Department of Anesthesiology, Aretaieion University Hospital, National and Kapodistrian University of Athens, Greece.
Department of Anesthesiology, Aretaieion University Hospital, National and Kapodistrian University of Athens, Greece.
Int J Surg. 2019 Mar;63:63-70. doi: 10.1016/j.ijsu.2019.02.007. Epub 2019 Feb 12.
This prospective double-blind randomized study aimed at evaluating the short- and long-term postoperative analgesic efficacy of the ultrasound-guided tranversus abdominis plane (TAP) block in inguinal hernia repair under general anesthesia.
Sixty patients undergoing inguinal hernia repair were allocated to TAP block with either ropivacaine 0.75% 20 mL or placebo 20 mL. Postoperatively, they had access to a patient-controlled analgesia (PCA) device administering 1 mg doses of morphine as rescue analgesia. Pain was assessed at rest and during movement with the numeric rating scale (NRS) score 3,6 and 24 hs postoperatively. Other variables recorded were intraoperative dose of remifentanil required to maintain systolic arterial pressure within 20% of baseline, mg of morphine used in the Post Anesthesia Care Unit (PACU) and total dose of morphine administered via the PCA device. Six months after surgery, the occurrence of chronic pain was assessed with the NRS score at rest and during movement. Patients were also asked to fill in the DN4 questionnaire to estimate the development of neuropathic pain.

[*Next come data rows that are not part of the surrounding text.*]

-- ==== Sys2Proof/Tests/Slice0.lean ====
section
/-! SUPPORT. Small tests: ill-formed commands are refused by `Instr.wf`, worked values from outside the model, and for every
statement a state and operands that meet its hypotheses. -/

/- One theorem at a time: elaborated side by side, these tests hold more thread stacks than the check has memory for. -/
set_option Elab.async false

namespace Sys2Proof.Machine
open Sys2Proof

/-! States that the witnesses name. -/

/-- A device that serves, everything else as after reset. -/
def w0 : State := { State.reset with rst := { State.reset.rst with phase := .serving } }
/-- A manifest on the mailbox, outside a session. -/
def hM : Hdr := ⟨.mailbox, 0, 1, 0, 0, none⟩
/-- An OPTIMAL array of three members without a spare slot. -/
def wA : Arr :=
  { mode := .p, n := 3, k := 2, d := false, unit := 2, meta64 := false, pool := none, gen := 5, stripes := 1024, state := .optimal,
    roles := [⟨some 0, .online, .none, 0, 0⟩, ⟨some 3, .online, .none, 0, 0⟩, ⟨some 6, .online, .none, 0, 0⟩], subst := none,
    cursor := 0, scrubPos := 7, pairs := [⟨0, 1, .two, false, true, true⟩] }
/-- `s` with array 3 as given. -/
def withArr (s : State) (a : Arr) : State := { s with mrd := { s.mrd with arr := [(3, a)] } }
def wArr : State := withArr w0 wA
/-- `s` with a field set. -/
def withFld (s : State) (f : Fld) (v : Nat) : State := s.setFld f v
/-- `s` with READY, fitting drives of 10 million blocks in the bays. -/
def withDrives (s : State) (l : List Nat) : State :=
  l.foldl (fun s b =>
    let d : Drive := { id := { (default : DriveId) with lba4k := true, wzDealloc := true, capacity := 10000000 }, medium := default }
    { s.setFld (Fld.DRV_STATE_STATE b) 4 with drives := s.drives.set b d }) s
/-- Three READY members, a ledgered namespace 1 for host 7 on queue 5, block 5 in the gather buffer. -/
def wIo : State :=
  let s := withArr (withDrives w0 [0, 3, 6]) wA
  { s with
    mrd := { s.mrd with ns := [(1, { (default : Namespace) with present := true, subsys := 2, array := 3, size := 8192, lbafs := [0], ledgered := true, hosts := [7], ext := [0] })] }
    ary := [(3, { (default : ArrRun) with assembled := true, rnNext := 9, rnLimit := 2 ^ 40, gather := [(0, { (default : GatherStripe) with slots := [⟨5, 8, 77, 0, false, 7, 1⟩] })] })]
    host := { s.host with
      assoc := [(1, { (default : Assoc) with live := true, host := 7, subsys := 2, adminQ := 4 })]
      queue := [(4, { (default : Queue) with live := true, cntlid := 1, sqsize := 31, authOk := true }),
        (5, { (default : Queue) with live := true, cntlid := 1, qid := 1, sqsize := 31, authOk := true, home := some 0 })] } }
/-- An I/O command on queue 5. -/
def ioC (op slba nlb : Nat) (data : List Sector) : IoCmd :=
  { (default : IoCmd) with qref := 5, cid := 2, opcode := op, nsid := 1, slba := slba, nlb := nlb, data := data }
/-- `wIo` with a command standing in queue 5. -/
def wIoSq (c : IoCmd) : State := wIo.updQueue 5 fun x => { x with sq := [c] }
/-- An admin command on queue 4. -/
def wAdm : AdminCmd := { (default : AdminCmd) with qref := 4, cid := 2 }
/-- The admin queue of an association whose host must authenticate, at a point of its authentication. -/
def wAuth (a : AuthRun) : State :=
  let s := { wIo with mrd := { wIo.mrd with hosts := [(7, { (default : HostEntry) with present := true, p := { (default : HostParams) with policy := .required } })] } }
  s.updQueue 4 fun x => { x with authOk := false, authBy := some 2000000000, auth := a }
/-- A listed host 7 that may reach subsystem 2, and queue pair 9 in RTS from its address. -/
def wHost : State :=
  { w0 with
    mrd := { w0.mrd with
      hosts := [(7, { (default : HostEntry) with present := true, p := { (default : HostParams) with nqn := 50, reach := [2], maxAssoc := 4, addrs := [⟨false, 0, 0, none⟩] } })]
      subsys := [(2, { (default : Subsys) with present := true, nqn := 60 })] }
    tug := { w0.tug with qp := [(9, { (default : Qp) with state := .rts })] } }
/-- A packet for queue pair 9 that begins and ends a message. -/
def wPkt (op : PktOp) : Packet :=
  { (default : Packet) with qpn := 0x10009, psn := 5, op := op, first := true, last := true, final := true }
/-- Queue pair 9 in RTS, and windows 5 (DATA), 6 (BANK), 7 (STAIRS, with a record), 8 (bound DATA) of its host. -/
def wRts : State :=
  { w0 with
    mrd := { w0.mrd with hosts := [(7, { (default : HostEntry) with present := true, p := { (default : HostParams) with stairs := 4 } })] }
    brg := { w0.brg with dock := [(8192, 1), (8196, 1)] }
    tug := { w0.tug with
      qp := [(9, { (default : Qp) with state := .rts, host := 7, epsn := 5, cfg := { (default : QpCfg) with respRes := 1 } })]
      win := [(5, ⟨.valid, .data, 7, 4096, true, true, false, none, 0, 1, 4096, 0, 0, 0, []⟩),
        (6, ⟨.valid, .bank, 7, 4096, true, true, true, none, 0, 1, 0, 0, 0, 0, []⟩),
        (7, ⟨.valid, .stairs, 7, 4096, true, true, false, none, 0x3A, 1, 8192, 0, 0, 0, []⟩),
        (8, ⟨.valid, .data, 7, 65536, true, true, false, some (1, 100), 0x3B, 1, 8192, 0, 0, 0, []⟩)] } }
/-- A queue pair as given. -/
def wQp (i : Nat) (q : Qp) : State := { w0 with tug := { w0.tug with qp := [(i, q)] } }
/-- A sprayed queue pair in RTS with packets 3 to 5 unacknowledged. -/
def wSend : Qp :=
  { (default : Qp) with state := .rts, spray := true, npaths := 1, spsn := 6, acked := 2, cfg := { (default : QpCfg) with retryCnt := 7, rnrRetry := 7 }, sent := [{ (default : TxPkt) with psn := 3, span := 1 }, { (default : TxPkt) with psn := 4, span := 1 }, { (default : TxPkt) with psn := 5, span := 1 }] }
/-- A REQ and a SYN from a listed source. -/
def wReq : CmReq := { (default : CmReq) with dqpn := 77 }
def wSyn : TcpSeg := { (default : TcpSeg) with conn := 16383, dport := 4420, syn := true, seq := 2 ^ 32 - 1 }
/-- A DATA cell from source 99 for attachment 40. -/
def wCell : Cell := { (default : Cell) with src := 99, cls := 3, dst := ⟨40, 1, 0⟩ }
/-- The wharf ON with all ways for class 0 and line 512 in way 0, clean or dirty, and one line in the lighter. -/
def wWhf (dirty : Bool) : State :=
  let s := withFld (withFld (withFld w0 Fld.WHF_STATE_STATE 1) (Fld.WHF_CLASS_CFG_WAYS 0) 0xFFFF) (Fld.WHF_CLASS_CFG_WT 0) 0
  { s with whf := { s.whf with lines := [(setOf 512 * 16, ⟨true, 512, dirty, 0, false, 0xABC⟩)], lighter := [⟨true, 700, dirty, 0, false, 5⟩] } }
/-- Port 0 up, with one IPv4 address, and an ARP request for it. -/
def wNet : State :=
  let s := withFld w0 (Fld.NET_PORT_STAT_LINK 0 0) 1
  { s with mrd := { s.mrd with addr := [(3, some ⟨false, 5, 24, none, none, [0]⟩)] } }
def wArp : RxFrame := ⟨64, false, 0, 0, 0, 77, 2 ^ 48 - 1, [], 0x0806, .arp true 9 5⟩
/-- Bay 47 in a port state, its port's inner state as given. -/
def wBay (st : Nat) (p : BayPort) : State :=
  { withFld w0 (Fld.DRV_STATE_STATE 47) st with rst := { w0.rst with baysUp := true }, port := [(47, p)] }
/-- Bay 47 READY, a member write of berth 8200 on its drive. -/
def wOp : State :=
  { wBay 4 default with brg := { w0.brg with berth := [(8200, { (default : Berth) with state := .run, checkpoint := 5, ops := [⟨47, 5, true, false, true, false, 0, none⟩] })] } }
/-- Bay 47's paddle in a state, with valid limits. -/
def wPad (st : Nat) (p : Paddle) : State :=
  let s := withFld (withFld w0 (Fld.PDL_CFG1_ILIM_MAIN 47) 100) (Fld.PDL_SENSE_RS_MAIN 47) 20
  let s := withFld (withFld s (Fld.PDL_CFG1_ILIM_AUX 47) 100) (Fld.PDL_SENSE_RS_AUX 47) 20
  { withFld s (Fld.PDL_STATE_STATE 47) st with shelf := { w0.shelf with paddle := [(47, p)] } }
/-- Both feeds GOOD and enabled, feed 1 conducting. -/
def wFeeds : State :=
  let s := withFld (withFld w0 (Fld.WIR_STATE_STATE 0) 2) (Fld.WIR_STATE_STATE 1) 2
  let s := withFld (withFld s Fld.WIR_CTL_EN_A 1) Fld.WIR_CTL_EN_B 1
  { s with shelf := { s.shelf with weir := [(1, ⟨true⟩)] } }
/-- A device of a pair in a role, and a frame of its partner. -/
def wRole (r : Nat) : State := withFld w0 Fld.AQD_ROLE_ROLE r
def wLive : State := withFld (wRole 1) Fld.AQD_PARTNER_STATE 1
def wFrm : PeerHdr := ⟨false, true, 0, 0⟩
/-- `s` with its pairing state changed. -/
def withPair (s : State) (f : Pairing → Pairing) : State := s.updPeer f
/-- `s` with a manifest running on the device. -/
def wRun (op : Nat) (s : State) : State := s.updMft fun m => { m with running := [⟨hM, op, [(.device, 0)], true⟩] }
/-- A standby in P4. -/
def wStby : State := let s := wRole 2; { s with rst := { s.rst with phase := .standby } }
/-- Three witnesses in the bays 0, 3 and 6. -/
def wWit (s : State) : State := withFld s Fld.AQD_PAIR_CFG_WITNESSES 3
/-- A device that serves, in a power state with one bound for. -/
def wPwr (cur tgt : Nat) (p : Pwr) : State :=
  { withFld (withFld w0 Fld.TWP_PWR_STATE_CUR cur) Fld.TWP_PWR_STATE_TARGET tgt with pwr := p }
/-- Session 5 is open on a channel. -/
def withSess (s : State) (c : Channel) (src : Nat) : State :=
  s.updMft fun m => { m with sessions := m.sessions.set 5 { (default : Session) with isOpen := true, chan := c, src := src } }
/-- The header of a CAP_LIST manifest in a session. -/
def wHead (session : Nat) (auth : Bool) : List Byte :=
  beBytes 2 0x434D ++ [1, if auth then 2 else 0] ++ beBytes 2 0x0101 ++ beBytes 4 1 ++ beBytes 4 session ++ List.replicate 18 0
/-- Subsystem 2, host 7, an array with room, namespace 9 in subsystem 2. -/
def wMan : State :=
  let s := withArr (withDrives w0 [0, 3, 6]) wA
  { s with mrd := { s.mrd with
      subsys := [(2, ⟨true, 60⟩), (3, ⟨true, 61⟩)]
      hosts := [(7, { (default : HostEntry) with present := true, p := { (default : HostParams) with nqn := 50 } })]
      ns := [(9, { (default : Namespace) with present := true, subsys := 2, array := 3, size := 1024, hosts := [7], ext := [0] })] } }
/-- A VALID, readable and writable window 63 on the dock SRAM, the link up, the device serving. -/
def wWin : State :=
  let s := withFld w0 Fld.EPT_STATUS_LINK 1
  { s with ept := { s.ept with win := [(63, ⟨true, true, true, 1, 12, 4096, 8192⟩)] }, brg := { s.brg with dock := [(8192, 1), (8196, 7)] } }
/-- A copy from the host under way. -/
def wCopy : State := wWin.updEpt fun e => { e with copy := some ⟨⟨true, true, true, 1, 12, 4096, 8192⟩, 64, 8, 8, false, 2047⟩ }
/-- A device in a phase of its start, its rails up to `n`. -/
def wPhase (p : Phase) (n : Nat) : State := { w0 with rst := { w0.rst with phase := p, railsUp := n, railsOn := n } }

Patients who were administered ropivacaine demonstrated significantly less pain at rest and on movement, as expressed by NRS scores in comparison to patients in the placebo group. The former group also required less remifentanil intraoperatively, less morphine during the PACU stay and had lower morphine consumption through the PCA device. Six months after surgery, pain scores at rest and during movement were comparable between the two groups. At the same time DN4 scores were low and comparable between the two groups.
Ultrasound-guided TAP block provided better pain control than placebo in the acute setting after inguinal hernia repair. However, the incidence of chronic pain was low and not significantly affected by the performance of the block.
本前瞻性双盲随机研究旨在评估超声引导腹横肌平面(TAP)阻滞在全身麻醉下腹股沟疝修补术中的短期和长期术后镇痛效果。
60 例接受腹股沟疝修补术的患者被分配到 TAP 阻滞组,给予罗哌卡因 0.75%20ml 或安慰剂 20ml。术后,他们可以使用患者自控镇痛(PCA)装置给予 1mg 剂量的吗啡作为解救镇痛。术后 3、6 和 24 小时,通过数字评分量表(NRS)评估静息和运动时的疼痛。记录的其他变量包括术中需要的瑞芬太尼剂量,以维持收缩压在基线的 20%以内、术后恢复室(PACU)使用的吗啡剂量和通过 PCA 装置给予的吗啡总剂量。术后 6 个月,通过 NRS 评分评估静息和运动时的慢性疼痛发生情况。患者还被要求填写 DN4 问卷,以评估神经病理性疼痛的发生。
与安慰剂组相比,接受罗哌卡因治疗的患者在静息和运动时的疼痛明显减轻,NRS 评分较低。前者在术中需要的瑞芬太尼较少,PACU 期间使用的吗啡较少,通过 PCA 装置使用的吗啡也较少。术后 6 个月,两组患者静息和运动时的疼痛评分相似。同时,DN4 评分较低且两组之间无显著差异。
与安慰剂相比,超声引导 TAP 阻滞在腹股沟疝修补术后急性疼痛控制方面效果更好。然而,慢性疼痛的发生率较低,且不受阻滞效果的显著影响。